OK, so NumPy is faster than Julia for array operations, temporary array and all. But how much faster can you go by eliminating temporaries like Julia’s inner function? Here is Cython code:

1
2
3
4
5
6
def inner(ndarray[float64_t] x, ndarray[float64_t] y):
cdef Py_ssize_t i, n = len(x)
cdef float64_t result = 0
for i in range(n):
result += x[i] * y[i]
return result

And the timing:

1
2
3
4
5
6
7
8
9
10
11
In [1]: x = randn(10000000)
y
In [2]: y = randn(10000000)
In [3]: from pandas._sandbox import inner
In [4]: inner(x, y)
Out[4]: -3117.5608515640943
In [5]: timeit inner(x, y)
100 loops, best of 3: 14.5 ms per loop

So Julia is about 2.5 times slower than Cython in this trivial benchmark (straight C wouldn’t that much faster). You can do even better by using the Intel MKL in NumPy:

1
2
In [7]: timeit np.dot(x, y)
100 loops, best of 3: 9.43 ms per loop

So anyway, Julia is not a magic solution.

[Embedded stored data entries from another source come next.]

/-- Host SPI performs its words on the bus as they arrive and shifts out each answer after its marker, most significant byte
first, its wait or its error; a refused access raises event 0, a write also FAULT.REFUSED; another command sets FAULT.BADCMD; a
transaction cut inside a word sets FAULT.SHORT; without its domain it shifts out ones. The service port attaches while SVC_VBUS is
up, its CTL.EN is 1 and the part is not SCRAPPED; a reset, an address and a configuration bring it up with event 0; it suspends and
resumes; the loss of SVC_VBUS detaches it with event 2. Without the I/O clock the USB bus does nothing. Rests on R578, R579, R580,
R582, R595, R596, R597; log 72, 73. -/
def Obligations.HostPortsAct : Prop :=
  (∀ (s : State) (a w : Word) (ws : List Word) (n : Nat) (cmd : Byte),
    let v := s.vol
    let waits (y : Vol) : Bool := y.parked.any fun q => q.master == 15 && q.id == 1
    let rq (write : Bool) (x : Nat) (d : Word) : Req := ⟨15, 1, write, .word, x, ⟨d, Tag.raw⟩⟩
    let shows (y : Vol) (out : List Byte) : Out := .next (withVol s (setHsp y (if ready y pHsp then 2 else 0) out))
    let next := (a.toNat + 4) % 2 ^ 32
    (ready v pHsp = false →
        exec (.hspWrite a ws) s = .next (withVol s (setHsp v 0 (List.replicate (4 * ws.length) 0xFF)))
          ∧ exec (.hspRead a n) s = .next (withVol s (setHsp v 0 ([0xFF] ++ List.replicate (5 * n) 0xFF)))
          ∧ exec .hspStatus s = .next (withVol s (setHsp v 0 [0xFF])) ∧ exec (.hspBadCommand cmd) s = .next s)
      ∧ (ready v pHsp = true →
      (exec (.hspWrite a ws) s = .next (withVol s
          (let x := hspPut s.nv ws a.toNat (hspBegin v 1)
           setHsp x (if ready x pHsp then 1 else 0) (List.replicate (4 * ws.length) 0))))
        ∧ (a.toNat % 4 = 0 → rb v (aCtl pHsp) 0 = true → rb v (aCtl pHsp) 1 = true →
          hspPut s.nv [w] a.toNat (hspBegin v 1) = busAccess s.nv (hspBegin v 1) (rq true a.toNat w))
        ∧ (a.toNat % 4 ≠ 0 ∨ rb v (aCtl pHsp) 0 = false ∨ rb v (aCtl pHsp) 1 = false →
          hspPut s.nv [w] a.toNat (hspBegin v 1) = raiseEvent (setFault (hspBegin v 1) pHsp 0) pHsp 0)
        ∧ (a.toNat % 4 ≠ 0 ∨ rb v (aCtl pHsp) 0 = false →
          exec (.hspRead a n) s = .next (withVol s (setHsp (raiseEvent (hspBegin v 2) pHsp 0) 2 [0xFF, 0xE8])))
        ∧ (a.toNat % 4 = 0 → rb v (aCtl pHsp) 0 = true →
          let x := busAccess s.nv (hspBegin v 2) (rq false a.toNat 0)
          let y := busAccess s.nv x (rq false next 0)
          (waits x = true → ∃ t, exec (.hspRead a n) s = .next t ∧ t.vol.hsp.out = [0xFF, 0xFF] ∧ t.vol.hsp.left = some (n, a.toNat))
            ∧ (waits x = false → 0 < n → x.ans.code ≠ 0 → exec (.hspRead a n) s = shows x [0xFF, BitVec.ofNat 8 (0xE0 + x.ans.code)])
            ∧ (waits x = false → x.ans.code = 0 → ready x pHsp = true → rb x (aCtl pHsp) 0 = true → waits y = false →
              exec (.hspRead a 1) s = shows y ([0xFF, 0xA5] ++ (wordBytes x.ans.data.data).reverse)))
        ∧ (let busy := v.parked.any fun q => q.master == 15 && q.id == 1 && q.write
          exec .hspStatus s = .next (withVol s (setHsp (hspBegin v 3) 3
            [BitVec.ofNat 8 (b2n busy * 128 + rf v (ra pHsp 0x040) 2 0 * 16)])))
        ∧ (cmd ≠ 0x02 → cmd ≠ 0x0B → cmd ≠ 0x05 →
          exec (.hspBadCommand cmd) s = .next (withVol s (setFault (hspBegin v 3) pHsp 2))))
      ∧ (let ended := { v with hsp := { v.hsp with kind := 0, left := none } }
        let short := ready v pHsp && (v.hsp.kind == 1 || v.hsp.kind == 2) && n % 32 != 0
        exec (.hspCsRise n) s = .next (withVol s (if short then raiseEvent (setFault ended pHsp 1) pHsp 0 else ended))))
    ∧ (∀ (s : State) (x : Fin 128) (c : Byte),
    let v := s.vol
    let quiet (t : State) : Prop := t.nv = s.nv ∧ t.vol.sram = v.sram ∧ t.vol.cores = v.cores
    let request (l : List Byte) : Out := exec (.usbStandardRequest l) s
    (ready v pSvc = true → rb v (aCtl pSvc) 0 = true → lifeCycle s.nv ≠ 4 → svcState v = 0 →
        ∃ t, exec .vbusConnect s = .next t ∧ svcState t.vol = 1 ∧ t.vol.svc.vbus = true ∧ quiet t)
      ∧ (ready v pSvc = false ∨ rb v (aCtl pSvc) 0 = false ∨ lifeCycle s.nv = 4 → svcState v = 0 →
        exec .vbusConnect s = .next (withVol s { v with svc := { v.svc with vbus := true } }))
      ∧ (svcState v ≠ 0 → ∃ t, exec .vbusLoss s = .next t ∧ svcState t.vol = 0 ∧ t.vol.svc.vbus = false ∧ quiet t
        ∧ (rb v (aEvEn pSvc) 2 = true → rb t.vol (aEvPend pSvc) 2 = true))
      ∧ (svcState v = 0 → exec .vbusLoss s = .next (withVol s { v with svc := { v.svc with vbus := false } }))
      ∧ (ready v pSvc = false ∨ ioClocked v = false →
        exec .usbBusReset s = .next s ∧ exec .usbSuspend s = .next s ∧ exec .usbResume s = .next s ∧ ∀ l, request l = .next s)
      ∧ (ready v pSvc = true → ioClocked v = true →
        (svcState v ≠ 0 → ∃ t, exec .usbBusReset s = .next t ∧ svcState t.vol = 2 ∧ rf t.vol (ra pSvc 0x040) 14 8 = 0
            ∧ t.vol.svc.config = 0 ∧ quiet t)
          ∧ (svcState v ≠ 0 → svcState v ≠ 5 → ∃ t, exec .usbSuspend s = .next t ∧ svcState t.vol = 5 ∧ t.vol.svc.prev = svcState v
            ∧ quiet t ∧ (rb v (aEvEn pSvc) 1 = true → rb t.vol (aEvPend pSvc) 1 = true))
          ∧ (svcState v = 5 → v.svc.prev < 8 → ∃ t, exec .usbResume s = .next t ∧ svcState t.vol = v.svc.prev ∧ quiet t)
          ∧ (svcState v = 0 → exec .usbBusReset s = .next s ∧ exec .usbSuspend s = .next s)
          ∧ (svcState v ≠ 5 → exec .usbResume s = .next s)
          ∧ (svcState v = 2 ∨ svcState v = 3 → ∃ t, request [0, 5, BitVec.ofNat 8 x.val, 0, 0, 0, 0, 0] = .next t ∧ quiet t
            ∧ svcState t.vol = (if x.val = 0 then 2 else 3) ∧ rf t.vol (ra pSvc 0x040) 14 8 = x.val)
          ∧ (svcState v = 3 ∨ svcState v = 4 →
            (∃ t, request [0, 9, c, 0, 0, 0, 0, 0] = .next t ∧ svcState t.vol = (if c = 0 then 3 else 4) ∧ t.vol.svc.config = c.toNat
                ∧ quiet t ∧ (c ≠ 0 → rb v (aEvEn pSvc) 0 = true → rb t.vol (aEvPend pSvc) 0 = true))
              ∧ request [0x80, 8, 0, 0, 0, 0, 1, 0] = .next (withVol s { v with
                svc := { v.svc with ctl := [BitVec.ofNat 8 v.svc.config] } }))))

It _is_ pretty good though, especially if you never want to have to compile code. Having to unroll array expressions into loops is still not good and I don’t think it’s a habit that should be encouraged. And the JIT will get better over time. The Julia devs are spending a lot of their time I believe more fruitfully on language design, libraries and features, and “big science” topics like distributed computing and parallel processing problems which I think will be very impactful. But if you’re looking for a high performance alternative to R for implementing scientific algorithms with low effort, the sweet spot (at least in my opinion) between performance and fast development time is Cython. But if a perfect marriage of Python, Julia, and Cython is made, perhaps we can all have our cake and eat it too.